== ENTRIES SUPPLIED ==
/-! onJob -/
@[simp] theorem onJob_id (i : Nat) (f : Job → Job) : (onJob i f d).id = d.id := rfl
@[simp] theorem onJob_rf (i : Nat) (f : Job → Job) : (onJob i f d).rf = d.rf := rfl
@[simp] theorem onJob_qm (i : Nat) (f : Job → Job) : (onJob i f d).qm = d.qm := rfl
@[simp] theorem onJob_bpm (i : Nat) (f : Job → Job) : (onJob i f d).bpm = d.bpm := rfl
@[simp] theorem onJob_maps (i : Nat) (f : Job → Job) : (onJob i f d).maps = d.maps := rfl
@[simp] theorem onJob_med (i : Nat) (f : Job → Job) : (onJob i f d).med = d.med := rfl
@[simp] theorem onJob_jnl (i : Nat) (f : Job → Job) : (onJob i f d).jnl = d.jnl := rfl
@[simp] theorem onJob_clo (i : Nat) (f : Job → Job) : (onJob i f d).clo = d.clo := rfl
@[simp] theorem onJob_kpr (i : Nat) (f : Job → Job) : (onJob i f d).kpr = d.kpr := rfl
@[simp] theorem onJob_hld (i : Nat) (f : Job → Job) : (onJob i f d).hld = d.hld := rfl
@[simp] theorem onJob_smt (i : Nat) (f : Job → Job) : (onJob i f d).smt = d.smt := rfl
@[simp] theorem onJob_pcx (i : Nat) (f : Job → Job) : (onJob i f d).pcx = d.pcx := rfl
@[simp] theorem onJob_hl (i : Nat) (f : Job → Job) : (onJob i f d).hl = d.hl := rfl
@[simp] theorem onJob_ecc (i : Nat) (f : Job → Job) : (onJob i f d).ecc = d.ecc := rfl
@[simp] theorem onJob_sec (i : Nat) (f : Job → Job) : (onJob i f d).sec = d.sec := rfl
@[simp] theorem onJob_scu (i : Nat) (f : Job → Job) : (onJob i f d).scu = d.scu := rfl
@[simp] theorem onJob_pwr (i : Nat) (f : Job → Job) : (onJob i f d).pwr = d.pwr := rfl
@[simp] theorem onJob_thm (i : Nat) (f : Job → Job) : (onJob i f d).thm = d.thm := rfl
@[simp] theorem onJob_age (i : Nat) (f : Job → Job) : (onJob i f d).age = d.age := rfl
@[simp] theorem onJob_sil (i : Nat) (f : Job → Job) : (onJob i f d).sil = d.sil := rfl
@[simp] theorem onJob_mgt (i : Nat) (f : Job → Job) : (onJob i f d).mgt = d.mgt := rfl
@[simp] theorem onJob_io (i : Nat) (f : Job → Job) : (onJob i f d).io = d.io := rfl

/-! onLink -/
@[simp] theorem onLink_id (i : Nat) (f : HLink → HLink) : (onLink i f d).id = d.id := rfl
@[simp] theorem onLink_rf (i : Nat) (f : HLink → HLink) : (onLink i f d).rf = d.rf := rfl
@[simp] theorem onLink_qm (i : Nat) (f : HLink → HLink) : (onLink i f d).qm = d.qm := rfl
@[simp] theorem onLink_bpm (i : Nat) (f : HLink → HLink) : (onLink i f d).bpm = d.bpm := rfl
@[simp] theorem onLink_maps (i : Nat) (f : HLink → HLink) : (onLink i f d).maps = d.maps := rfl
@[simp] theorem onLink_alm (i : Nat) (f : HLink → HLink) : (onLink i f d).alm = d.alm := rfl
@[simp] theorem onLink_med (i : Nat) (f : HLink → HLink) : (onLink i f d).med = d.med := rfl
@[simp] theorem onLink_jnl (i : Nat) (f : HLink → HLink) : (onLink i f d).jnl = d.jnl := rfl
@[simp] theorem onLink_clo (i : Nat) (f : HLink → HLink) : (onLink i f d).clo = d.clo := rfl
@[simp] theorem onLink_kpr (i : Nat) (f : HLink → HLink) : (onLink i f d).kpr = d.kpr := rfl
@[simp] theorem onLink_hld (i : Nat) (f : HLink → HLink) : (onLink i f d).hld = d.hld := rfl
@[simp] theorem onLink_smt (i : Nat) (f : HLink → HLink) : (onLink i f d).smt = d.smt := rfl
@[simp] theorem onLink_pcx (i : Nat) (f : HLink → HLink) : (onLink i f d).pcx = d.pcx := rfl
@[simp] theorem onLink_ecc (i : Nat) (f : HLink → HLink) : (onLink i f d).ecc = d.ecc := rfl
@[simp] theorem onLink_sec (i : Nat) (f : HLink → HLink) : (onLink i f d).sec = d.sec := rfl
@[simp] theorem onLink_scu (i : Nat) (f : HLink → HLink) : (onLink i f d).scu = d.scu := rfl
@[simp] theorem onLink_pwr (i : Nat) (f : HLink → HLink) : (onLink i f d).pwr = d.pwr := rfl
@[simp] theorem onLink_thm (i : Nat) (f : HLink → HLink) : (onLink i f d).thm = d.thm := rfl
@[simp] theorem onLink_age (i : Nat) (f : HLink → HLink) : (onLink i f d).age = d.age := rfl
@[simp] theorem onLink_sil (i : Nat) (f : HLink → HLink) : (onLink i f d).sil = d.sil := rfl
@[simp] theorem onLink_mgt (i : Nat) (f : HLink → HLink) : (onLink i f d).mgt = d.mgt := rfl
@[simp] theorem onLink_io (i : Nat) (f : HLink → HLink) : (onLink i f d).io = d.io := rfl

/-! onSeq -/
@[simp] theorem onSeq_id (i : Nat) (f : HSeq → HSeq) : (onSeq i f d).id = d.id := rfl
@[simp] theorem onSeq_rf (i : Nat) (f : HSeq → HSeq) : (onSeq i f d).rf = d.rf := rfl
@[simp] theorem onSeq_qm (i : Nat) (f : HSeq → HSeq) : (onSeq i f d).qm = d.qm := rfl
@[simp] theorem onSeq_bpm (i : Nat) (f : HSeq → HSeq) : (onSeq i f d).bpm = d.bpm := rfl
@[simp] theorem onSeq_maps (i : Nat) (f : HSeq → HSeq) : (onSeq i f d).maps = d.maps := rfl
@[simp] theorem onSeq_alm (i : Nat) (f : HSeq → HSeq) : (onSeq i f d).alm = d.alm := rfl
@[simp] theorem onSeq_med (i : Nat) (f : HSeq → HSeq) : (onSeq i f d).med = d.med := rfl
@[simp] theorem onSeq_jnl (i : Nat) (f : HSeq → HSeq) : (onSeq i f d).jnl = d.jnl := rfl
@[simp] theorem onSeq_clo (i : Nat) (f : HSeq → HSeq) : (onSeq i f d).clo = d.clo := rfl
@[simp] theorem onSeq_kpr (i : Nat) (f : HSeq → HSeq) : (onSeq i f d).kpr = d.kpr := rfl
@[simp] theorem onSeq_hld (i : Nat) (f : HSeq → HSeq) : (onSeq i f d).hld = d.hld := rfl
@[simp] theorem onSeq_smt (i : Nat) (f : HSeq → HSeq) : (onSeq i f d).smt = d.smt := rfl
@[simp] theorem onSeq_pcx (i : Nat) (f : HSeq → HSeq) : (onSeq i f d).pcx = d.pcx := rfl
@[simp] theorem onSeq_ecc (i : Nat) (f : HSeq → HSeq) : (onSeq i f d).ecc = d.ecc := rfl
@[simp] theorem onSeq_sec (i : Nat) (f : HSeq → HSeq) : (onSeq i f d).sec = d.sec := rfl
@[simp] theorem onSeq_scu (i : Nat) (f : HSeq → HSeq) : (onSeq i f d).scu = d.scu := rfl
@[simp] theorem onSeq_pwr (i : Nat) (f : HSeq → HSeq) : (onSeq i f d).pwr = d.pwr := rfl
@[simp] theorem onSeq_thm (i : Nat) (f : HSeq → HSeq) : (onSeq i f d).thm = d.thm := rfl
@[simp] theorem onSeq_age (i : Nat) (f : HSeq → HSeq) : (onSeq i f d).age = d.age := rfl
@[simp] theorem onSeq_sil (i : Nat) (f : HSeq → HSeq) : (onSeq i f d).sil = d.sil := rfl
@[simp] theorem onSeq_mgt (i : Nat) (f : HSeq → HSeq) : (onSeq i f d).mgt = d.mgt := rfl
@[simp] theorem onSeq_io (i : Nat) (f : HSeq → HSeq) : (onSeq i f d).io = d.io := rfl

/-! onStripe -/
@[simp] theorem onStripe_id (i j : Nat) (f : Stripe → Stripe) : (onStripe i j f d).id = d.id := rfl
@[simp] theorem onStripe_rf (i j : Nat) (f : Stripe → Stripe) : (onStripe i j f d).rf = d.rf := rfl
@[simp] theorem onStripe_qm (i j : Nat) (f : Stripe → Stripe) : (onStripe i j f d).qm = d.qm := rfl
@[simp] theorem onStripe_bpm (i j : Nat) (f : Stripe → Stripe) : (onStripe i j f d).bpm = d.bpm := rfl
@[simp] theorem onStripe_maps (i j : Nat) (f : Stripe → Stripe) : (onStripe i j f d).maps = d.maps := rfl
@[simp] theorem onStripe_alm (i j : Nat) (f : Stripe → Stripe) : (onStripe i j f d).alm = d.alm := rfl
@[simp] theorem onStripe_jnl (i j : Nat) (f : Stripe → Stripe) : (onStripe i j f d).jnl = d.jnl := rfl
@[simp] theorem onStripe_clo (i j : Nat) (f : Stripe → Stripe) : (onStripe i j f d).clo = d.clo := rfl
@[simp] theorem onStripe_kpr (i j : Nat) (f : Stripe → Stripe) : (onStripe i j f d).kpr = d.kpr := rfl
@[simp] theorem onStripe_hld (i j : Nat) (f : Stripe → Stripe) : (onStripe i j f d).hld = d.hld := rfl
@[simp] theorem onStripe_smt (i j : Nat) (f : Stripe → Stripe) : (onStripe i j f d).smt = d.smt := rfl
@[simp] theorem onStripe_pcx (i j : Nat) (f : Stripe → Stripe) : (onStripe i j f d).pcx = d.pcx := rfl
@[simp] theorem onStripe_hl (i j : Nat) (f : Stripe → Stripe) : (onStripe i j f d).hl = d.hl := rfl
@[simp] theorem onStripe_ecc (i j : Nat) (f : Stripe → Stripe) : (onStripe i j f d).ecc = d.ecc := rfl
@[simp] theorem onStripe_sec (i j : Nat) (f : Stripe → Stripe) : (onStripe i j f d).sec = d.sec := rfl
@[simp] theorem onStripe_scu (i j : Nat) (f : Stripe → Stripe) : (onStripe i j f d).scu = d.scu := rfl
@[simp] theorem onStripe_pwr (i j : Nat) (f : Stripe → Stripe) : (onStripe i j f d).pwr = d.pwr := rfl
@[simp] theorem onStripe_thm (i j : Nat) (f : Stripe → Stripe) : (onStripe i j f d).thm = d.thm := rfl
@[simp] theorem onStripe_age (i j : Nat) (f : Stripe → Stripe) : (onStripe i j f d).age = d.age := rfl
@[simp] theorem onStripe_sil (i j : Nat) (f : Stripe → Stripe) : (onStripe i j f d).sil = d.sil := rfl
@[simp] theorem onStripe_mgt (i j : Nat) (f : Stripe → Stripe) : (onStripe i j f d).mgt = d.mgt := rfl
@[simp] theorem onStripe_io (i j : Nat) (f : Stripe → Stripe) : (onStripe i j f d).io = d.io := rfl

/-! onPwr -/
@[simp] theorem onPwr_pwr (f : Pwr → Pwr) : (onPwr f d).pwr = f d.pwr := rfl
@[simp] theorem onPwr_id (f : Pwr → Pwr) : (onPwr f d).id = d.id := rfl
@[simp] theorem onPwr_rf (f : Pwr → Pwr) : (onPwr f d).rf = d.rf := rfl
@[simp] theorem onPwr_qm (f : Pwr → Pwr) : (onPwr f d).qm = d.qm := rfl
@[simp] theorem onPwr_bpm (f : Pwr → Pwr) : (onPwr f d).bpm = d.bpm := rfl
@[simp] theorem onPwr_maps (f : Pwr → Pwr) : (onPwr f d).maps = d.maps := rfl
@[simp] theorem onPwr_alm (f : Pwr → Pwr) : (onPwr f d).alm = d.alm := rfl
@[simp] theorem onPwr_med (f : Pwr → Pwr) : (onPwr f d).med = d.med := rfl
@[simp] theorem onPwr_jnl (f : Pwr → Pwr) : (onPwr f d).jnl = d.jnl := rfl
@[simp] theorem onPwr_clo (f : Pwr → Pwr) : (onPwr f d).clo = d.clo := rfl
@[simp] theorem onPwr_kpr (f : Pwr → Pwr) : (onPwr f d).kpr = d.kpr := rfl
@[simp] theorem onPwr_hld (f : Pwr → Pwr) : (onPwr f d).hld = d.hld := rfl
@[simp] theorem onPwr_smt (f : Pwr → Pwr) : (onPwr f d).smt = d.smt := rfl
@[simp] theorem onPwr_pcx (f : Pwr → Pwr) : (onPwr f d).pcx = d.pcx := rfl
@[simp] theorem onPwr_hl (f : Pwr → Pwr) : (onPwr f d).hl = d.hl := rfl
@[simp] theorem onPwr_ecc (f : Pwr → Pwr) : (onPwr f d).ecc = d.ecc := rfl
@[simp] theorem onPwr_sec (f : Pwr → Pwr) : (onPwr f d).sec = d.sec := rfl
@[simp] theorem onPwr_scu (f : Pwr → Pwr) : (onPwr f d).scu = d.scu := rfl
@[simp] theorem onPwr_thm (f : Pwr → Pwr) : (onPwr f d).thm = d.thm := rfl
@[simp] theorem onPwr_age (f : Pwr → Pwr) : (onPwr f d).age = d.age := rfl
@[simp] theorem onPwr_sil (f : Pwr → Pwr) : (onPwr f d).sil = d.sil := rfl
@[simp] theorem onPwr_mgt (f : Pwr → Pwr) : (onPwr f d).mgt = d.mgt := rfl
@[simp] theorem onPwr_io (f : Pwr → Pwr) : (onPwr f d).io = d.io := rfl

/-! touchPort -/
@[simp] theorem touchPort_id (u : ParkUnit) (t : Nat) : (touchPort u t d).id = d.id := rfl
@[simp] theorem touchPort_rf (u : ParkUnit) (t : Nat) : (touchPort u t d).rf = d.rf := rfl
@[simp] theorem touchPort_qm (u : ParkUnit) (t : Nat) : (touchPort u t d).qm = d.qm := rfl
@[simp] theorem touchPort_bpm (u : ParkUnit) (t : Nat) : (touchPort u t d).bpm = d.bpm := rfl
@[simp] theorem touchPort_maps (u : ParkUnit) (t : Nat) : (touchPort u t d).maps = d.maps := rfl
@[simp] theorem touchPort_alm (u : ParkUnit) (t : Nat) : (touchPort u t d).alm = d.alm := rfl
@[simp] theorem touchPort_med (u : ParkUnit) (t : Nat) : (touchPort u t d).med = d.med := rfl
@[simp] theorem touchPort_jnl (u : ParkUnit) (t : Nat) : (touchPort u t d).jnl = d.jnl := rfl
@[simp] theorem touchPort_clo (u : ParkUnit) (t : Nat) : (touchPort u t d).clo = d.clo := rfl
@[simp] theorem touchPort_kpr (u : ParkUnit) (t : Nat) : (touchPort u t d).kpr = d.kpr := rfl
@[simp] theorem touchPort_hld (u : ParkUnit) (t : Nat) : (touchPort u t d).hld = d.hld := rfl
@[simp] theorem touchPort_smt (u : ParkUnit) (t : Nat) : (touchPort u t d).smt = d.smt := rfl
@[simp] theorem touchPort_pcx (u : ParkUnit) (t : Nat) : (touchPort u t d).pcx = d.pcx := rfl
@[simp] theorem touchPort_hl (u : ParkUnit) (t : Nat) : (touchPort u t d).hl = d.hl := rfl
@[simp] theorem touchPort_ecc (u : ParkUnit) (t : Nat) : (touchPort u t d).ecc = d.ecc := rfl
@[simp] theorem touchPort_sec (u : ParkUnit) (t : Nat) : (touchPort u t d).sec = d.sec := rfl
@[simp] theorem touchPort_scu (u : ParkUnit) (t : Nat) : (touchPort u t d).scu = d.scu := rfl
@[simp] theorem touchPort_thm (u : ParkUnit) (t : Nat) : (touchPort u t d).thm = d.thm := rfl
@[simp] theorem touchPort_age (u : ParkUnit) (t : Nat) : (touchPort u t d).age = d.age := rfl
@[simp] theorem touchPort_sil (u : ParkUnit) (t : Nat) : (touchPort u t d).sil = d.sil := rfl
@[simp] theorem touchPort_mgt (u : ParkUnit) (t : Nat) : (touchPort u t d).mgt = d.mgt := rfl
@[simp] theorem touchPort_io (u : ParkUnit) (t : Nat) : (touchPort u t d).io = d.io := rfl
===
**REQUIRED WORK**
What are the lines above, starting at the one with "(onPwr f d).hld = d.hld := rfl" and ending at the one with "t d).qm = d.qm := rfl"? Give them again exactly, and only them.

**EXERCISE SOLUTION**
@[simp] theorem onPwr_hld (f : Pwr → Pwr) : (onPwr f d).hld = d.hld := rfl
@[simp] theorem onPwr_smt (f : Pwr → Pwr) : (onPwr f d).smt = d.smt := rfl
@[simp] theorem onPwr_pcx (f : Pwr → Pwr) : (onPwr f d).pcx = d.pcx := rfl
@[simp] theorem onPwr_hl (f : Pwr → Pwr) : (onPwr f d).hl = d.hl := rfl
@[simp] theorem onPwr_ecc (f : Pwr → Pwr) : (onPwr f d).ecc = d.ecc := rfl
@[simp] theorem onPwr_sec (f : Pwr → Pwr) : (onPwr f d).sec = d.sec := rfl
@[simp] theorem onPwr_scu (f : Pwr → Pwr) : (onPwr f d).scu = d.scu := rfl
@[simp] theorem onPwr_thm (f : Pwr → Pwr) : (onPwr f d).thm = d.thm := rfl
@[simp] theorem onPwr_age (f : Pwr → Pwr) : (onPwr f d).age = d.age := rfl
@[simp] theorem onPwr_sil (f : Pwr → Pwr) : (onPwr f d).sil = d.sil := rfl
@[simp] theorem onPwr_mgt (f : Pwr → Pwr) : (onPwr f d).mgt = d.mgt := rfl
@[simp] theorem onPwr_io (f : Pwr → Pwr) : (onPwr f d).io = d.io := rfl

/-! touchPort -/
@[simp] theorem touchPort_id (u : ParkUnit) (t : Nat) : (touchPort u t d).id = d.id := rfl
@[simp] theorem touchPort_rf (u : ParkUnit) (t : Nat) : (touchPort u t d).rf = d.rf := rfl
@[simp] theorem touchPort_qm (u : ParkUnit) (t : Nat) : (touchPort u t d).qm = d.qm := rfl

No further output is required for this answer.